* **INSTRUCTIONS FOR THE TASK**:
Scan the data for lines with "determined" and report the count by itself.

* **DATA EXTRACT**:
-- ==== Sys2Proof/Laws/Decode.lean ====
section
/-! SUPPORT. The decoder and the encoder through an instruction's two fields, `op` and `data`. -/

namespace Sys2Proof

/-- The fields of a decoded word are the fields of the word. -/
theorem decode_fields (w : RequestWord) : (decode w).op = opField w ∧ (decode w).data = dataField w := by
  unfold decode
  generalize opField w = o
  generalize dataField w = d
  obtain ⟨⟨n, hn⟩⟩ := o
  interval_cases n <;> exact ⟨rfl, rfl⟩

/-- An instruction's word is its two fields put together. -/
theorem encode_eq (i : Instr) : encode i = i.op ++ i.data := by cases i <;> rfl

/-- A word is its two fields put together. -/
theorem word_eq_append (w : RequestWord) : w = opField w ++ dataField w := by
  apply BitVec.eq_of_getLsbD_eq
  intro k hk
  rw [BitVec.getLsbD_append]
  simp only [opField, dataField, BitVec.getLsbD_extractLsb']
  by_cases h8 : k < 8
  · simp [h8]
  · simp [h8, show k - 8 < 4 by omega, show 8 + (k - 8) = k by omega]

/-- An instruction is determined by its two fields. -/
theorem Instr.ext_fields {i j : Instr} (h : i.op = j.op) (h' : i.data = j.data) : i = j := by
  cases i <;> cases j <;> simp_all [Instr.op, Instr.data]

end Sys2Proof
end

==

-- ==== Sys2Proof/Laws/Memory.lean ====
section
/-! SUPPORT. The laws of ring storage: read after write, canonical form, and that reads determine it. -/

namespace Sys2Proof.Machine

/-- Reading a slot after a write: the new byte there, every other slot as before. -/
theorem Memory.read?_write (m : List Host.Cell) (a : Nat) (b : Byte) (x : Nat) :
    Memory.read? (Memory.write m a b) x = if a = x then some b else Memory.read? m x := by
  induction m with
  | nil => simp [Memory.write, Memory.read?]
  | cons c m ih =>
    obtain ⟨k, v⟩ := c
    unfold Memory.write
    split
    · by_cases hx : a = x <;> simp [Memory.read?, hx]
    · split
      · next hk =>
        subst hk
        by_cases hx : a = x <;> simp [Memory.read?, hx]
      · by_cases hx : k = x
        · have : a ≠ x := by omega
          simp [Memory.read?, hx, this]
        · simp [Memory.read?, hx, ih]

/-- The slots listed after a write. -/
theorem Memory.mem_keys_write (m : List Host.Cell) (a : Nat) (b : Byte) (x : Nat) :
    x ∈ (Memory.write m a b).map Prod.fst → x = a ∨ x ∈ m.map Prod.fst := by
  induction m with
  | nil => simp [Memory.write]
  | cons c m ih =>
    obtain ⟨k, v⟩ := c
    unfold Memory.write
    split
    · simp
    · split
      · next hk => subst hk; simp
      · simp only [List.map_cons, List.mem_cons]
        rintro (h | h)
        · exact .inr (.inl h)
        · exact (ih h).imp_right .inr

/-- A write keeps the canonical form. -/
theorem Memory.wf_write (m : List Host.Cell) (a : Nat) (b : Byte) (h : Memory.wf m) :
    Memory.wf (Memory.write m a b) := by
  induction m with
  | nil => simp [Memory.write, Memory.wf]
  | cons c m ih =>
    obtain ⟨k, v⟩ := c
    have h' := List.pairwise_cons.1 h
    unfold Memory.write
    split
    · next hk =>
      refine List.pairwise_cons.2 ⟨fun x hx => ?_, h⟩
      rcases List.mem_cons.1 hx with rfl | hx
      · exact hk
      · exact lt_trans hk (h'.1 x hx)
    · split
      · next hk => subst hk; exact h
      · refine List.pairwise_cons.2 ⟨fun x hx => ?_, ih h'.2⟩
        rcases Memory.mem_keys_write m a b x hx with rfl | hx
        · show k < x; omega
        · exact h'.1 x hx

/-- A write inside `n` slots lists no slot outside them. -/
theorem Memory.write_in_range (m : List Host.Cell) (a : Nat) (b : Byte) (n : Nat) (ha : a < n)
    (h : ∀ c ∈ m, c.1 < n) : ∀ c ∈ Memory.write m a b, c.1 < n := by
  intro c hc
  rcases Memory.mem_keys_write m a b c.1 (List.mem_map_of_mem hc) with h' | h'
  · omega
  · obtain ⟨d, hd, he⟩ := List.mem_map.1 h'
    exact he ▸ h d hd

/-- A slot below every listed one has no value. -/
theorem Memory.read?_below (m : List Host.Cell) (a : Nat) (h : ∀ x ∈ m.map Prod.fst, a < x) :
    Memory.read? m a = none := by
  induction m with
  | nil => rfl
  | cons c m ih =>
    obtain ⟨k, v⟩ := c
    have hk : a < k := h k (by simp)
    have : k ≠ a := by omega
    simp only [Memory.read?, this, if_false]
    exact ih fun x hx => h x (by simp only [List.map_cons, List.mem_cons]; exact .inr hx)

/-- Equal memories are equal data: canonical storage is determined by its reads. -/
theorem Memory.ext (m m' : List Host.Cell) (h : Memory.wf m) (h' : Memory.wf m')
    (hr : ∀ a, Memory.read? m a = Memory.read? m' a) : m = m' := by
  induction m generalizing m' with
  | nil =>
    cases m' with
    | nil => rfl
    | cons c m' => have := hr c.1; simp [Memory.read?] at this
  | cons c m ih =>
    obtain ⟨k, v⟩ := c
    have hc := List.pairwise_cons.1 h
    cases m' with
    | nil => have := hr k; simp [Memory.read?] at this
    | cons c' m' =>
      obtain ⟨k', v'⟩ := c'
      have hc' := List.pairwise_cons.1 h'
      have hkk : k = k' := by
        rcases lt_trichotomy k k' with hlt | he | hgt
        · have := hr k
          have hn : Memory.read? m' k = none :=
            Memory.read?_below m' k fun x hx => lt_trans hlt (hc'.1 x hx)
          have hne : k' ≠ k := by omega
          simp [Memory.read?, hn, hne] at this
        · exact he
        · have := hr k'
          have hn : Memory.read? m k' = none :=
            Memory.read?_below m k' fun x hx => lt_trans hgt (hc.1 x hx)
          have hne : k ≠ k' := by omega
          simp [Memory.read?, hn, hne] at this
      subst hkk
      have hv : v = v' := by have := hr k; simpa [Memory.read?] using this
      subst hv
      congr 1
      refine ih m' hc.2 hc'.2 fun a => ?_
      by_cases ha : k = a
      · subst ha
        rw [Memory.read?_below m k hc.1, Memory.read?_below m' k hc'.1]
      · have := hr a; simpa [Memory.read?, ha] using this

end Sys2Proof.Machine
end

==

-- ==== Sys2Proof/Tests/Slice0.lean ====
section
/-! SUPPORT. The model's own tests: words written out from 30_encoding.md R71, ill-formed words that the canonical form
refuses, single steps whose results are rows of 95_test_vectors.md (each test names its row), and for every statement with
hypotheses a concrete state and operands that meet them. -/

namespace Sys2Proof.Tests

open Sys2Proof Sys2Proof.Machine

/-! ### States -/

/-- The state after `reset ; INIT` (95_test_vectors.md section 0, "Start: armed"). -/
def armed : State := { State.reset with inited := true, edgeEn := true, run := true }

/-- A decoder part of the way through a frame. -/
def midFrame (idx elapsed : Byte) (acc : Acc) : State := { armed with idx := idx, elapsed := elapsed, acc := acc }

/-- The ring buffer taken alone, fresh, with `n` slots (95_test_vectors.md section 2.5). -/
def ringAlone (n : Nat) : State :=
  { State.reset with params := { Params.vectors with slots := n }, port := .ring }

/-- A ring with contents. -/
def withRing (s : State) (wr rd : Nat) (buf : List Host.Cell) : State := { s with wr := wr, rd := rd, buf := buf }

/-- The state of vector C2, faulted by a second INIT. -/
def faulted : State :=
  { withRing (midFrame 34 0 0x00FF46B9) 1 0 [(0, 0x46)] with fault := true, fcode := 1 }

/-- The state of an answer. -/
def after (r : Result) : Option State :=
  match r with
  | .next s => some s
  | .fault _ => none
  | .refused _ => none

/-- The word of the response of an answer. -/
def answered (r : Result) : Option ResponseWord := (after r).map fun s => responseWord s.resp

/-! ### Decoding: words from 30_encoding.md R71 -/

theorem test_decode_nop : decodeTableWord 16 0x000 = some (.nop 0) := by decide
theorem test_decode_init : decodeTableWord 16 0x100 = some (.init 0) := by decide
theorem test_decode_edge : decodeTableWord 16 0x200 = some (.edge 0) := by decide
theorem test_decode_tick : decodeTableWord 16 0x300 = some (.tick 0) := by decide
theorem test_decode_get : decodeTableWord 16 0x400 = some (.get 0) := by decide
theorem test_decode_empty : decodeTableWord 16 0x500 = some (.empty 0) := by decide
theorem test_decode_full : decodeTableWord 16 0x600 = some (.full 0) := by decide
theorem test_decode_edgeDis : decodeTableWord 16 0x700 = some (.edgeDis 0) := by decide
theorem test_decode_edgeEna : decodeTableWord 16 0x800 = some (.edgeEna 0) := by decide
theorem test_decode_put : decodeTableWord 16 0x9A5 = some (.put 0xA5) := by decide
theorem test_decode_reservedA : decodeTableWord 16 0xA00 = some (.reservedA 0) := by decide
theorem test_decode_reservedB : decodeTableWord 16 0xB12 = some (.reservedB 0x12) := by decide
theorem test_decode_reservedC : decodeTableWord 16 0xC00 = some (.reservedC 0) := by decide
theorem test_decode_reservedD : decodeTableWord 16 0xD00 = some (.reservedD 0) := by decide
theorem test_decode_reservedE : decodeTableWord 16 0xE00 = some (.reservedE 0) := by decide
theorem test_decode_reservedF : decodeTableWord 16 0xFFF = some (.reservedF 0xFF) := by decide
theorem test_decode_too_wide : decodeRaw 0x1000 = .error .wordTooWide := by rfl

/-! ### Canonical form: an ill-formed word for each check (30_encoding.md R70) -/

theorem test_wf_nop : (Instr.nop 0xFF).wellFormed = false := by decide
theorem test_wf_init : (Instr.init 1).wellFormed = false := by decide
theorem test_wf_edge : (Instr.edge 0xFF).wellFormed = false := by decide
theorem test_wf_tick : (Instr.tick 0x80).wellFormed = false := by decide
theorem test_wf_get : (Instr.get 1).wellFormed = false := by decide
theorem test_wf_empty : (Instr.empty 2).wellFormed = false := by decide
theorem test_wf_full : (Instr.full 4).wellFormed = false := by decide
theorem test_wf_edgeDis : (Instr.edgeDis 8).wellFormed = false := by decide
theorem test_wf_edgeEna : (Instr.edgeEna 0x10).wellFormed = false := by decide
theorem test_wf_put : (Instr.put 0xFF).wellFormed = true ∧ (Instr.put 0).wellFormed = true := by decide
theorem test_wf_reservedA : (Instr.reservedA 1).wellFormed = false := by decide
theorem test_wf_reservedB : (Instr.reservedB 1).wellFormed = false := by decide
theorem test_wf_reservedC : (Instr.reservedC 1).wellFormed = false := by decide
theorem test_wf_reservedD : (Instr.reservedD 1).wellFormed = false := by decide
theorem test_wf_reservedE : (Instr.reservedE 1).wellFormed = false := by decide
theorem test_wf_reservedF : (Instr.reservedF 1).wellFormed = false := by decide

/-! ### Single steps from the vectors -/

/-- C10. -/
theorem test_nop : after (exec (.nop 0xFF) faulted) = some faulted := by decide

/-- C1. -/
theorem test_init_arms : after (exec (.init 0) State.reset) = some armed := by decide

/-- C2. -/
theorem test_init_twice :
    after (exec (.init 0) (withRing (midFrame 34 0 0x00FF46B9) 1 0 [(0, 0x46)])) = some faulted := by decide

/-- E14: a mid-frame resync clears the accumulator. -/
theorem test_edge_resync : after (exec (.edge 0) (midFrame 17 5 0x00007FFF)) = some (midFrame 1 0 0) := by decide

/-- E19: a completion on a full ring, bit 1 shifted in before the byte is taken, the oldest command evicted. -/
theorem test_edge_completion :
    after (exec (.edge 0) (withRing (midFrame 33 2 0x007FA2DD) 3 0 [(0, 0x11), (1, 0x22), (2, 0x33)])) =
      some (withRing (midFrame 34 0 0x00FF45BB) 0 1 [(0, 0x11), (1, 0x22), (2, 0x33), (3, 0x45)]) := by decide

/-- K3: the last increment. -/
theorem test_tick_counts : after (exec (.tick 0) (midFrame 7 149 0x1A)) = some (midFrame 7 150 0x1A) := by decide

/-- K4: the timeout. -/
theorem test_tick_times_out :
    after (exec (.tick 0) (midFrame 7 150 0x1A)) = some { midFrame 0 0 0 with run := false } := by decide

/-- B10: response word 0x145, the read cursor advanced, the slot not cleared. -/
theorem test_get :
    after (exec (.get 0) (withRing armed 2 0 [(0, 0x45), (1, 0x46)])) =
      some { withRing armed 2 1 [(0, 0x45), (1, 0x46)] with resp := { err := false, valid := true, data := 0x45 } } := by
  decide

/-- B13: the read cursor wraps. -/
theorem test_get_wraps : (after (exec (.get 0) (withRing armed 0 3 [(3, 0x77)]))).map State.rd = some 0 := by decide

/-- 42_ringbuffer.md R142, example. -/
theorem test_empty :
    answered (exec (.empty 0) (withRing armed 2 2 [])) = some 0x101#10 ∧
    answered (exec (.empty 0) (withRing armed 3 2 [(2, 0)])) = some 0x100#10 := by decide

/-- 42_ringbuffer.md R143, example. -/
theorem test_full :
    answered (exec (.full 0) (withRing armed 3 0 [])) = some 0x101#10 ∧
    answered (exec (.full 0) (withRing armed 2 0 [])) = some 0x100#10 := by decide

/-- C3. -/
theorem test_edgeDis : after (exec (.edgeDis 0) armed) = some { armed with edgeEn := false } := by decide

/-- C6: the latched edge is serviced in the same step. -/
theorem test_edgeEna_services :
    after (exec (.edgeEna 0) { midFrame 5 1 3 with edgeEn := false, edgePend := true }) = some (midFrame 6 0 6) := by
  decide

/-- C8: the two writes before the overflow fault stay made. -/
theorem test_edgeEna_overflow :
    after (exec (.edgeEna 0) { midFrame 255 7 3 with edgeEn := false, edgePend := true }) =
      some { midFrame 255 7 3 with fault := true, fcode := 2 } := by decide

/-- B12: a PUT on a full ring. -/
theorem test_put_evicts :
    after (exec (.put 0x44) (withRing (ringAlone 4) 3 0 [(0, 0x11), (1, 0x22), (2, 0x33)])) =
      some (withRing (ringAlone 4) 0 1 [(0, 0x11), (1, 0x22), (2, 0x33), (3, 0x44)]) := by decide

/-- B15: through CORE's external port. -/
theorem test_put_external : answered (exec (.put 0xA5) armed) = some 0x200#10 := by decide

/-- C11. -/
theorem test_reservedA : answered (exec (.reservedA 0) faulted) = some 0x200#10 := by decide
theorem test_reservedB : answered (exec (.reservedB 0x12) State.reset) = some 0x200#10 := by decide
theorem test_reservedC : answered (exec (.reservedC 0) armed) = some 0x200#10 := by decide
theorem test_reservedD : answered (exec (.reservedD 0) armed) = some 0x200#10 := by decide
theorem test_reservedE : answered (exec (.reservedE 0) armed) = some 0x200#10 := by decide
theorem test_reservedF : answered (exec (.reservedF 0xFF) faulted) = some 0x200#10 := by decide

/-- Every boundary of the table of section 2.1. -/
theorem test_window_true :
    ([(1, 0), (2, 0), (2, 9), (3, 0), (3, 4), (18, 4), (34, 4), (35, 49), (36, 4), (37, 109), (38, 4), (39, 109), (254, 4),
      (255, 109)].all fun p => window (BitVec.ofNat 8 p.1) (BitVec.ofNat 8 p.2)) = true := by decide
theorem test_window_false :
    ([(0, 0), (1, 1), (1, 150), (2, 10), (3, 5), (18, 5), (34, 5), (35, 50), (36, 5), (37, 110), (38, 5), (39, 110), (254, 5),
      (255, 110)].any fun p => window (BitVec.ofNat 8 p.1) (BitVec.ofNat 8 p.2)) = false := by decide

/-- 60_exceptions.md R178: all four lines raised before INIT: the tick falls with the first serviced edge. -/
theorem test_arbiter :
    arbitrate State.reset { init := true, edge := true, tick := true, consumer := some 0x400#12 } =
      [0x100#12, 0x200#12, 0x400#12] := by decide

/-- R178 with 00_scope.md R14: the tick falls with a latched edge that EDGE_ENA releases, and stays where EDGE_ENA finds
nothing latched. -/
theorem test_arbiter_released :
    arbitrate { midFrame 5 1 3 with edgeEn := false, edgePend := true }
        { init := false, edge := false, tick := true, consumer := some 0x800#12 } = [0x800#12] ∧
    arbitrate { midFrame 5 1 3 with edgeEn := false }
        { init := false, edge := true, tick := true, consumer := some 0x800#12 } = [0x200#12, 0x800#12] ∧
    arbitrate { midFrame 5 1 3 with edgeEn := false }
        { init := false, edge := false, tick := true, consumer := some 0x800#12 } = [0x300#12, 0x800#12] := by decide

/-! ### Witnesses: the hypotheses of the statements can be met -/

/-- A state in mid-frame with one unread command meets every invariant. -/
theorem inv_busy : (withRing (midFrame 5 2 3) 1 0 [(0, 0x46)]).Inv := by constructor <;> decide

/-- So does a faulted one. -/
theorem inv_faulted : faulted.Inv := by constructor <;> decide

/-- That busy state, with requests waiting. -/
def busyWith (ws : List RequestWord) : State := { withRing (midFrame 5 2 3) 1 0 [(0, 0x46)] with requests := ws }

* **PROBLEM SOLUTION**:
2